* Exercise
Print the lines that run from the line with "sendMaps (24 * l + k) s)" to the line with "let a := x.addr.toNat + p.2", keeping both end lines, exactly as they appear in the entries below, and nothing else.

━━━━━ Supplied records ━━━━━

-- ==== Sys2Proof/Machine/Link.lean ====
section
/-!
DEFINITION. The uplink and the life of a link (R190-R207): chaff tests, telemetry, round trips, transaction responses,
training, enrolment, quarantine; and the epochs a module sees (R324, R326).
-/
namespace Sys2Proof.Machine

/-! ### Epochs (R324-R326) -/

/-- The awn is confirmed at the new holder of a deliberate handover (R337). -/
def handoverDone (s : State) : State :=
  let e := (s.rg .redEpochseen).toNat
  let s := stopEngine (blockArms { s with red := { s.red with awn := false, hand := none, takeReq := false } })
  let s := loseSheaves (((s.rs .redEpoch 0).rs .redLease 0).rsb .redEvt 6 true)
  let s := emit 2 2 0 (setMode .standbyCold s.sub s) e
  answerAll (fun w => decide (w = .switchover)) .ok 0 [] s

/-- The awn is given up to a higher epoch (R326). Without a partner another device commands the cells: a block order then goes
out on every UP link, whatever the state. -/
def loseAwn (s : State) : State :=
  let pair := s.rb .redCtrl 0
  let s := stopEngine (blockArms { s with red := { s.red with awn := false, hand := none, takeReq := false } })
  let s := loseSheaves (((s.rs .redEpoch 0).rs .redLease 0).rsb .redEvt 1 true)
  let s := answerAll (fun w => decide (w = .switchover)) .aborted 0 [] s
  if pair then
    fault 0x0CA1 .l1 (if s.mode = .tripped then s else setMode .standbyCold s.sub s)
  else raise { code := 0x0CA1, base := .l3 } (blockAll s) true

/-- An epoch is seen in a beat, an uplink or a checkpoint. -/
def seeEpoch (e : Nat) (s : State) : State :=
  let s := if (s.rg .redEpochseen).toNat < e then s.rs .redEpochseen (BitVec.ofNat 32 e) else s
  if s.awn ∧ (s.rg .redEpoch).toNat < e then (if s.red.hand.isSome then handoverDone s else loseAwn s) else s

/-! ### Training (R200, R202) -/

/-- A fresh nonce. -/
def takeNonce (s : State) : State × BitVec 128 := ({ s with fresh := s.fresh + 1 }, Config.freeNonce s.fresh)

/-- Send KEYX unless it is under way. -/
def sendKeyx (l : Nat) (s : State) : State :=
  let k := s.link l
  if (k.waiting ++ k.flight).any (fun x => decide (x.org = .keyx)) then s
  else
    let (s, n) := takeNonce s
    pushTxn l 4 31 0 0 (bytes128 n) 16 .keyx (s.setLink l { s.link l with nonce := n })

/-- Spread of the round trips in 1/16 tick. -/
def spread (l : List Int) : Int := (l.foldl max (l.headD 0)) - (l.foldl min (l.headD 0))

/-- Stages 2 to 5 of R200: identity known, 64 round trips within 4 ns, the session key, UP. -/
def trainStep (l : Nat) (s : State) : State :=
  let k := s.link l
  if k.stage ≠ 1 ∨ ¬ k.idKnown ∨ k.rtts.length < 64 ∨ 25 < spread k.rtts then s
  else if s.rb .lnkLctrl 1 l ∧ k.key.isNone then sendKeyx l s
  else checkWindow (startEnrol l (setStage l 2 s))

/-! ### Transaction results (R197, R201, R202, R204) -/

/-- LINK IDENTITY (R200, R201). -/
def identityFault (l : Nat) (s : State) : State := faultAt 0x0267 .l1 .lnkLstat l (s.rsb .lnkEvt 8 true)

/-- The CGT identity block has been read (R199, R200). -/
def gotIdentity (l : Nat) (d : List Byte) (s : State) : State :=
  let lo : Word := BitVec.ofNat 32 (leAt d 0 4)
  let hi : Word := BitVec.ofNat 32 (leAt d 4 4)
  let s := (s.rs .lnkCgtidl lo l).rs .lnkCgtidh hi l
  let el := s.rg .lnkExpidl l
  let eh := s.rg .lnkExpidh l
  if (el ≠ 0 ∨ eh ≠ 0) ∧ (el ≠ lo ∨ eh ≠ hi) then
    identityFault l (s.setLink l { s.link l with idBad := some s.now, idKnown := false })
  else
    let held := leAt d 15 1
    let k := { s.link l with idBad := none, idKnown := true, present := leAt d 12 3, held := held }
    let s := s.setLink l k
    let s := if 24 < held ∧ ¬ k.overflow then
        faultAt 0x0266 .l0 .lnkLstat l ((s.setLink l { k with overflow := true }).rsb .lnkEvt 7 true)
      else s
    trainStep l s

/-- The identity and class of a cell have been read (R201, R204, R212, R213). -/
def gotCell (l k : Nat) (d : List Byte) (s : State) : State :=
  let i := 24 * l + k
  let lo : Word := BitVec.ofNat 32 (leAt d 0 4)
  let hi : Word := BitVec.ofNat 32 (leAt d 4 4)
  let cls := leAt d 8 4
  let unset := decide (s.rg .celIdl i = 0) && decide (s.rg .celIdh i = 0)
  let same := (unset || (decide (s.rg .celIdl i = lo) && decide (s.rg .celIdh i = hi)))
    && decide (s.isFb i = cls.testBit 0) && decide (s.isBs i = cls.testBit 1)
  let st := s.cst i
  let was := (s.link l).idMatch
  let s := s.setLink l { s.link l with idMatch := if same then Nat.lor was (2 ^ k) else was - Nat.land was (2 ^ k) }
  if ¬ same then nextEnrol l 25 (identityFault l (if 1 ≤ st ∧ st ≤ 7 then quarantineCell i s else s))
  else if st ≠ 0 ∨ (¬ s.awn ∧ (s.link l).leaseValid) then nextEnrol l 25 s
  else
    let s := if unset then (s.rs .celIdl lo i).rs .celIdh hi i else s
    pushTxn l 3 k 0 0 [] 0 (.enrol k) s

/-- Enrolment of a cell completes (R201, R216, R230). -/
def enrolDone (l k : Nat) (s : State) : State :=
  let i := 24 * l + k
  let c := s.cell i
  let byp := c.tel.status.testBit 6
  let z := Cell.init
  let prot : CellSt := { z.prot with st := if byp then 7 else 1, cause := if byp then c.prot.cause else 0, qTries := c.prot.qTries }
  let tel : CellTel := { c.tel with rdy := 0, low := 0, inv := 0, uv := 0, echoBad := [], volt := 0, trans := 0, transFF := false, dead := none
                                    prev := 0, prevNew := 0, due := [] }
  forgetPrepared i (nextEnrol l 25 (s.setCell i ⟨tel, prot, { z.fire with own := c.fire.own, ovr := c.fire.ovr }⟩))

/-- A request of the module to a CGT has been answered with OK (`ok`) or another result, or has timed out. -/
def moduleTxn (l : Nat) (x : Txn) (ok : Bool) (d : List Byte) (s : State) : State :=
  match x.org with
  | .host _ => s
  | .ident => if ok then gotIdentity l d s else pushTxn l 1 31 0 0 [] 20 .ident s
  | .keyx =>
    if ok then
      let k := s.link l
      let m := ([0x45, 0x44, 0x4C, 0x01] : List Byte) ++ bytes128 k.nonce ++ bytesAt d 0 16
      let key : BitVec 128 := BitVec.ofNat 128 (ofLe (cmac (bytes128 k.keyReg) m))
      trainStep l (s.setLink l { k with key := some key })
    else sendKeyx l s
  | .cellId k => if ok then gotCell l k d s else nextEnrol l 25 s
  | .enrol k => if ok then sendGroup (24 * l + k) s else nextEnrol l 25 s
  | .group k =>
    if s.cst (24 * l + k) ≠ 0 then (if ok then s else sendGroup (24 * l + k) s)
    else if ok then sendProfiles (24 * l + k) s else nextEnrol l 25 s
  | .profiles k =>
    if s.cst (24 * l + k) ≠ 0 then (if ok then s else sendProfiles (24 * l + k) s)
    else if ok then sendMaps (24 * l + k) s else nextEnrol l 25 s
  | .maps k =>
    if s.cst (24 * l + k) ≠ 0 then (if ok then s else sendMaps (24 * l + k) s)
    else if ok then enrolDone l k s else nextEnrol l 25 s
  | .prepare n => prepareAnswer n x l ok s
  | .gone => s

/-- A READ that covers the identity or the class of slot k returned bytes that differ from those enrolled (R204). -/
def State.readDiffers (s : State) (x : Txn) (i k : Nat) (d : List Byte) : Bool :=
  let ident := leBytes 4 (s.rg .celIdl i).toNat ++ leBytes 4 (s.rg .celIdh i).toNat
  let base := cgtAddr k 0
  (d.take x.len).zipIdx.any (fun p =>
    let a := x.addr.toNat + p.2
    if base ≤ a ∧ a < base + 8 then decide (ident.getD (a - base) 0 ≠ p.1)
    else decide (a = base + 8) && (decide (p.1.toNat.testBit 0 ≠ s.isFb i) || decide (p.1.toNat.testBit 1 ≠ s.isBs i)))

/-- A READ passed through for a host also shows the identity and class of the cells it covers (R204). -/
def watchRead (l : Nat) (x : Txn) (result : Nat) (d : List Byte) (s : State) : State :=
  if x.op = 1 ∧ result = 0 then
    (List.range 24).foldl (fun s k =>
      if s.readDiffers x (24 * l + k) k d then quarantineCell (24 * l + k) s else s) s
  else s

/-- A response with TID `tid` (R197): one that names no request in flight is counted. -/
def txnDone (l tid result : Nat) (d : List Byte) (s : State) : State :=
  let k := s.link l
  match k.flight.find? (fun x => decide (x.tid = tid)) with
  | none => s.rsat .lnkTxn 5 11 1 l
  | some x =>
    let s := s.setLink l { k with flight := removeFirst (fun y => decide (y.tid = tid)) k.flight }
    match x.org with
    | .host h => watchRead l x result d (answer ⟨h, 0x0501, .txn l 0⟩ .ok 0 (leBytes 4 result ++ d) s)
    | _ => moduleTxn l x (decide (result = 0)) d s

━━━━━

* Exercise answer
    if s.cst (24 * l + k) ≠ 0 then (if ok then s else sendMaps (24 * l + k) s)
    else if ok then enrolDone l k s else nextEnrol l 25 s
  | .prepare n => prepareAnswer n x l ok s
  | .gone => s

/-- A READ that covers the identity or the class of slot k returned bytes that differ from those enrolled (R204). -/
def State.readDiffers (s : State) (x : Txn) (i k : Nat) (d : List Byte) : Bool :=
  let ident := leBytes 4 (s.rg .celIdl i).toNat ++ leBytes 4 (s.rg .celIdh i).toNat
  let base := cgtAddr k 0
  (d.take x.len).zipIdx.any (fun p =>
    let a := x.addr.toNat + p.2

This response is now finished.